* **Source records**
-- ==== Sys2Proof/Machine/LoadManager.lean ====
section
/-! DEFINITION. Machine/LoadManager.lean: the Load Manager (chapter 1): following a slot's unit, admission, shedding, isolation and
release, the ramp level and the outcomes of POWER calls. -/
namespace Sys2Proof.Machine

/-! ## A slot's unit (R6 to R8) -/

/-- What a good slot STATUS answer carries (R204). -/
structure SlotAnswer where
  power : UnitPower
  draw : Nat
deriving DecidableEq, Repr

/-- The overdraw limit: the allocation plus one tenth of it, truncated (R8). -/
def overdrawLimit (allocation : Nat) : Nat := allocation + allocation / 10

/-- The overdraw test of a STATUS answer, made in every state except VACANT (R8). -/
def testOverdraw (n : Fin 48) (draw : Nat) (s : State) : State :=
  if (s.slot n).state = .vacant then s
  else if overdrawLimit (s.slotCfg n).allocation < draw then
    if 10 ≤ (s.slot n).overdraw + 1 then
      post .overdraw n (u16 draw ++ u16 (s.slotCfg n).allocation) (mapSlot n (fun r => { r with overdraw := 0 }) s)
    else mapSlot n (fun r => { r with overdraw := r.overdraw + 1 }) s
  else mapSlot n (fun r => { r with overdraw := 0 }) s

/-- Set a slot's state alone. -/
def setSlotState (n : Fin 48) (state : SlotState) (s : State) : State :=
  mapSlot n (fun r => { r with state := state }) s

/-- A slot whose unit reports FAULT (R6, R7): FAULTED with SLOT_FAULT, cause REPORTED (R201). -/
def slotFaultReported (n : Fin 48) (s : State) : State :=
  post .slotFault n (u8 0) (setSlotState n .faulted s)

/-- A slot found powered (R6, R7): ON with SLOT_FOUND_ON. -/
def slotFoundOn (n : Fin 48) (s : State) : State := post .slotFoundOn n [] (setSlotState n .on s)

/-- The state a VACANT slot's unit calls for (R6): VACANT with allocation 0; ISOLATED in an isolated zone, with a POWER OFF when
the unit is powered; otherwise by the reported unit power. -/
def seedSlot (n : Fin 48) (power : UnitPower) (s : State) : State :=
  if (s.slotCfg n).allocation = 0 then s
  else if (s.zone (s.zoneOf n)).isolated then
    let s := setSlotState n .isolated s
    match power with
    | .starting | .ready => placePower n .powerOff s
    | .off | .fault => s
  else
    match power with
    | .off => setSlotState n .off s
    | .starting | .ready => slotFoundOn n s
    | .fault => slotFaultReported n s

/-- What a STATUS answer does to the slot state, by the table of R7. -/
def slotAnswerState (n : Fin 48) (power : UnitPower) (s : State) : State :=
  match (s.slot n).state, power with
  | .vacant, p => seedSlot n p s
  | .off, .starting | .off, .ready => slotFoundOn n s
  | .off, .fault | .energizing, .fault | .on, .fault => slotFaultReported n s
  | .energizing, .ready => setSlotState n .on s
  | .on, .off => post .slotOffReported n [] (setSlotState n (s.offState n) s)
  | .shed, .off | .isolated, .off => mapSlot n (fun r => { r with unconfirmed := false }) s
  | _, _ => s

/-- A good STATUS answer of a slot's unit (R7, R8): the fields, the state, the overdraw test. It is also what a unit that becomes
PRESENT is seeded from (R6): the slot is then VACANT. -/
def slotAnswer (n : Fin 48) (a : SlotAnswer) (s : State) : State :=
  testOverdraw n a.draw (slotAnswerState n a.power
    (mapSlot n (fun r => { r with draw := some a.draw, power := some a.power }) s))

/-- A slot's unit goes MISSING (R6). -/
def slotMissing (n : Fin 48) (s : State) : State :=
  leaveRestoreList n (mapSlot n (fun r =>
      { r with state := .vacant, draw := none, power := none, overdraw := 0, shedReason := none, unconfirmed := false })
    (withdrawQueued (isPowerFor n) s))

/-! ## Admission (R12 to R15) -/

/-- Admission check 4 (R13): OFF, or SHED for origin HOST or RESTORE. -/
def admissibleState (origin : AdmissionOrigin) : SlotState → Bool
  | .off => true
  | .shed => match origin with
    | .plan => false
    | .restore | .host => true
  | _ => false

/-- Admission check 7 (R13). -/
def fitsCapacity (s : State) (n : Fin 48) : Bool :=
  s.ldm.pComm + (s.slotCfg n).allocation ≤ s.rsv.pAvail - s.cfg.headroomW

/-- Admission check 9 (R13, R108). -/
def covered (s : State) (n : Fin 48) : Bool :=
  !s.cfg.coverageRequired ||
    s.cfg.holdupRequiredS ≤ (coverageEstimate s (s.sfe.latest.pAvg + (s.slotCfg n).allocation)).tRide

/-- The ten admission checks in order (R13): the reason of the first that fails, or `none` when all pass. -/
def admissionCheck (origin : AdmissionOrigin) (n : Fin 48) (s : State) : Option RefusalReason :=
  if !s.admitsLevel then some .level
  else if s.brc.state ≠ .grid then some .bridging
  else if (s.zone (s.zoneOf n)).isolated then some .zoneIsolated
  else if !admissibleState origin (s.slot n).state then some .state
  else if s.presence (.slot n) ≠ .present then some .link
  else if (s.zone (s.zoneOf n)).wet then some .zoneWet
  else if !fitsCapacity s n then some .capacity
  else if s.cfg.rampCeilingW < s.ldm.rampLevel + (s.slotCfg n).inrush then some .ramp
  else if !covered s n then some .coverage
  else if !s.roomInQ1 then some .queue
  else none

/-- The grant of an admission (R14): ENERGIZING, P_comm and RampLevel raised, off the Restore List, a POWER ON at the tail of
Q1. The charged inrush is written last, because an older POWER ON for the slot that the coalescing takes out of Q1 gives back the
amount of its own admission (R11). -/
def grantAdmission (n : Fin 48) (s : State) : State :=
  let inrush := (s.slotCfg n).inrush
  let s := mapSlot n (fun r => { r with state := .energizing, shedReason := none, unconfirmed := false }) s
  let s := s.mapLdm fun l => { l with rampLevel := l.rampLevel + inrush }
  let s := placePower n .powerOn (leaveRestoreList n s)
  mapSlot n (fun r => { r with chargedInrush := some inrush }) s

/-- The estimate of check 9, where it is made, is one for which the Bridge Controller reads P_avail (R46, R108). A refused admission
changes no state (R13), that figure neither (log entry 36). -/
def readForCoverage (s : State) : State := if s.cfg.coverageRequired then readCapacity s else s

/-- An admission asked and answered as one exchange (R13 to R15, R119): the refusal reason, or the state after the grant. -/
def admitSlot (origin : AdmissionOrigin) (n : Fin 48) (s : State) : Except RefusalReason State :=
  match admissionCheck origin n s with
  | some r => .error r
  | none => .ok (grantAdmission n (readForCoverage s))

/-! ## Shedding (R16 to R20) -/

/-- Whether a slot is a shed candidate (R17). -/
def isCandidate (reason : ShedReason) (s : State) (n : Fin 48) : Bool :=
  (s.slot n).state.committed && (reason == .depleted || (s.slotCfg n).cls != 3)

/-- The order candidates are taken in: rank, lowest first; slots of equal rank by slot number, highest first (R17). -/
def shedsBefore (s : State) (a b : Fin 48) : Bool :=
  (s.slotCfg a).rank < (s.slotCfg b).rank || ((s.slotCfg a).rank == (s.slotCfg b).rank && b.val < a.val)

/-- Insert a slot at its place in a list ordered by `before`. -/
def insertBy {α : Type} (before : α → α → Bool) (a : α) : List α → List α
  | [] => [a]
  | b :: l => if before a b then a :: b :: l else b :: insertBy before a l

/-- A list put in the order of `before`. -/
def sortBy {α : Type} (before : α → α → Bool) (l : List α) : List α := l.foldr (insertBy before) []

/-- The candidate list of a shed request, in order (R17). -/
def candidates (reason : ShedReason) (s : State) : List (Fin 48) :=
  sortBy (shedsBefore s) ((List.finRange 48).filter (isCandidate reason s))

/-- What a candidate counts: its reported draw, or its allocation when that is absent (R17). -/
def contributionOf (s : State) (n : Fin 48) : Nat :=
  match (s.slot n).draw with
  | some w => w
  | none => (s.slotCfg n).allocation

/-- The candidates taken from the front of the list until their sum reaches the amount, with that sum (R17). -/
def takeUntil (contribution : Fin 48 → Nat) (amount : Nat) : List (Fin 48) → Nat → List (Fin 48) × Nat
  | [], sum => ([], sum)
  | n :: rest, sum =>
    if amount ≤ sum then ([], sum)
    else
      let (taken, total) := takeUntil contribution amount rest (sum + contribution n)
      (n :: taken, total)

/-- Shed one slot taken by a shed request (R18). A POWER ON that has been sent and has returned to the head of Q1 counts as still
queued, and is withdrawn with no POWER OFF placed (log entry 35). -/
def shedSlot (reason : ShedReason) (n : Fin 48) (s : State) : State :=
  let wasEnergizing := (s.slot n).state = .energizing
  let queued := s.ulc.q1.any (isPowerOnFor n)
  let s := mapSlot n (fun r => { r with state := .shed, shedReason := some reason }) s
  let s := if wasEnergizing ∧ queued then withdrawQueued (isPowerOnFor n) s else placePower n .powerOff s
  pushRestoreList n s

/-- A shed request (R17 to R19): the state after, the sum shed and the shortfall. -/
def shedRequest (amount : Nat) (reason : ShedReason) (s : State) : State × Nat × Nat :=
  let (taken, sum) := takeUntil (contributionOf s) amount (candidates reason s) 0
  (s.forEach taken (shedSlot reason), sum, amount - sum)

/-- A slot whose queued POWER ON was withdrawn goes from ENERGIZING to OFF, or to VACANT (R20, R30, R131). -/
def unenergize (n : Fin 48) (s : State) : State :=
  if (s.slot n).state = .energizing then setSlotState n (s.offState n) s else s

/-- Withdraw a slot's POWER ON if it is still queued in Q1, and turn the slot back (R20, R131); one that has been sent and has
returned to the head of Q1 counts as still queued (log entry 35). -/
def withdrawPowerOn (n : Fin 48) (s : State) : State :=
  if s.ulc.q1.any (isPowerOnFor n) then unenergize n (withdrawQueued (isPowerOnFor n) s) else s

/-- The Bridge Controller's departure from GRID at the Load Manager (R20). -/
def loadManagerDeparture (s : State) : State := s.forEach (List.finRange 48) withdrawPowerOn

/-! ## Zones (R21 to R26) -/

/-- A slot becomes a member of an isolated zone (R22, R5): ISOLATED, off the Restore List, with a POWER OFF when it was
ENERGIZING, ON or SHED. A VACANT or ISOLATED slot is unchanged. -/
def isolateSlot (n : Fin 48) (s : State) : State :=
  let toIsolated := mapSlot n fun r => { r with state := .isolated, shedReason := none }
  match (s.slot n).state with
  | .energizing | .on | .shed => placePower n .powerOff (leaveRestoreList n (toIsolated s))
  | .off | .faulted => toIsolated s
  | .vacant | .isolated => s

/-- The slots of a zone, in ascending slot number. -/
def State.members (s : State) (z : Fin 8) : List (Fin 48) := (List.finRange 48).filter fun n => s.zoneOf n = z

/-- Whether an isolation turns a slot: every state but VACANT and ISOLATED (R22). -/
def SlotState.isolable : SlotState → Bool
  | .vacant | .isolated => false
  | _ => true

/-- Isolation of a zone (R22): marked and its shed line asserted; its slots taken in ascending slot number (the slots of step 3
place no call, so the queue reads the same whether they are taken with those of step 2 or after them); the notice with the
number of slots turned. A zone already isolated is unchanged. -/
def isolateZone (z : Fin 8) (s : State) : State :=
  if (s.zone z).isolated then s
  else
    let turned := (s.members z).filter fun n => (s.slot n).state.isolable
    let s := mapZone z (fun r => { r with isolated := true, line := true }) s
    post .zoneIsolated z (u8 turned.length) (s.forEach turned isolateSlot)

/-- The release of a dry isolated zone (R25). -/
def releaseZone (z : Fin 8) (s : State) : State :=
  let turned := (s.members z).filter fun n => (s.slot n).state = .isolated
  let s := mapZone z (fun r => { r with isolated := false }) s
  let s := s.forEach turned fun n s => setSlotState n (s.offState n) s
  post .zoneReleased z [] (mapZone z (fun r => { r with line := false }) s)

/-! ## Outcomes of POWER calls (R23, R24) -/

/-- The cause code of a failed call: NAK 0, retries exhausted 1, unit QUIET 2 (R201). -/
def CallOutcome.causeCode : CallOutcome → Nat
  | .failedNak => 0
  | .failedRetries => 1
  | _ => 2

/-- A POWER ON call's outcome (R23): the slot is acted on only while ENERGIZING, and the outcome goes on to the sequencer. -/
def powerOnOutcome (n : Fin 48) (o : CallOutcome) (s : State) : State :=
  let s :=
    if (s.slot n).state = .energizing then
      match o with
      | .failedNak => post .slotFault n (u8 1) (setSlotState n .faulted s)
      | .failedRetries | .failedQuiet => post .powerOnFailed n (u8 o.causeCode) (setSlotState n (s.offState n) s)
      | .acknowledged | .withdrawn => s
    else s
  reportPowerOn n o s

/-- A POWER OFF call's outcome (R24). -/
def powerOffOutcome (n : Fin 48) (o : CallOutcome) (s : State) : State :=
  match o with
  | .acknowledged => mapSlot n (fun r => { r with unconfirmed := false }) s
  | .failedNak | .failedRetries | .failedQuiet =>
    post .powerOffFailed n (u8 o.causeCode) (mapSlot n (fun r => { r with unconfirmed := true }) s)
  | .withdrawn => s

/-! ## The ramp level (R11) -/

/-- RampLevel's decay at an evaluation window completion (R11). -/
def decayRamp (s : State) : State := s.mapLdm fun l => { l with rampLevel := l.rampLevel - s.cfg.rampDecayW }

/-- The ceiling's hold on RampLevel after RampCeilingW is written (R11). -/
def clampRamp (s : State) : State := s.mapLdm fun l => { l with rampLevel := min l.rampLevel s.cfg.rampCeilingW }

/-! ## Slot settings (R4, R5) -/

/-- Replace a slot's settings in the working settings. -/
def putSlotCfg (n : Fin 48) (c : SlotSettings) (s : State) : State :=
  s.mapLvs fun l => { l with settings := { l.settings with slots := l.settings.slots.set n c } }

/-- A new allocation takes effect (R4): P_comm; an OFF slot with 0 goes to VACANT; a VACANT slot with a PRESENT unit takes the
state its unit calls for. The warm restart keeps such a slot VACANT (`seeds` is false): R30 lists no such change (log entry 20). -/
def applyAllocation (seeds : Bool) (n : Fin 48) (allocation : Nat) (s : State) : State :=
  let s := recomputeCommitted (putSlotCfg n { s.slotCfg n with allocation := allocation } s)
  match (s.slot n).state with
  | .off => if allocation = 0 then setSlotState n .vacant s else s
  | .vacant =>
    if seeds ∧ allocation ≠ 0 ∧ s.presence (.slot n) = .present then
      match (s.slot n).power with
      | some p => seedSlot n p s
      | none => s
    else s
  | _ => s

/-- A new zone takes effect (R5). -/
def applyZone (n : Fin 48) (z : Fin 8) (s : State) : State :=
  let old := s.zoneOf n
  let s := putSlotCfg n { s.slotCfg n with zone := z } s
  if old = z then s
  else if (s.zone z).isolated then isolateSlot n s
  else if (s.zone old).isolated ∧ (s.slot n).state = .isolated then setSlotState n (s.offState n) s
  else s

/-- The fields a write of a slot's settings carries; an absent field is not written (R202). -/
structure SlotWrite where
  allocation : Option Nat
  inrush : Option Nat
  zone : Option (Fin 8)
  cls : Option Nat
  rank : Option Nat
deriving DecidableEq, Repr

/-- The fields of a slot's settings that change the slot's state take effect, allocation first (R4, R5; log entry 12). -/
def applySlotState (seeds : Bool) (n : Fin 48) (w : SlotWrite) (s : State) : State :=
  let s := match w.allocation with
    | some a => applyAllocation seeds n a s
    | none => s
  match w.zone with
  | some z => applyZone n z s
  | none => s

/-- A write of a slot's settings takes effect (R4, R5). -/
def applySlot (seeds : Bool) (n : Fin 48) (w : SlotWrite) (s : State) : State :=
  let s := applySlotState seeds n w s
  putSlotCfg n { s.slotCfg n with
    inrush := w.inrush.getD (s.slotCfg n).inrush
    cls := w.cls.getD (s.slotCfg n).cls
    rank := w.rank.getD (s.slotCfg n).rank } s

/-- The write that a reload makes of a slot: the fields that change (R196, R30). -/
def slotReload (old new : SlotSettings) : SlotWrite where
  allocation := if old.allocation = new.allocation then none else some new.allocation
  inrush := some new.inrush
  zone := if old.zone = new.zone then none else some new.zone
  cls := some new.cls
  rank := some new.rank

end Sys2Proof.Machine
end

* **WORK REQUIRED**
Wherever the string "placePower" appears in the records above, copy the line it sits in.

* **RESPONSE TO THE TASK**
    | .starting | .ready => placePower n .powerOff s
  let s := placePower n .powerOn (leaveRestoreList n s)
  let s := if wasEnergizing ∧ queued then withdrawQueued (isPowerOnFor n) s else placePower n .powerOff s
  | .energizing | .on | .shed => placePower n .powerOff (leaveRestoreList n (toIsolated s))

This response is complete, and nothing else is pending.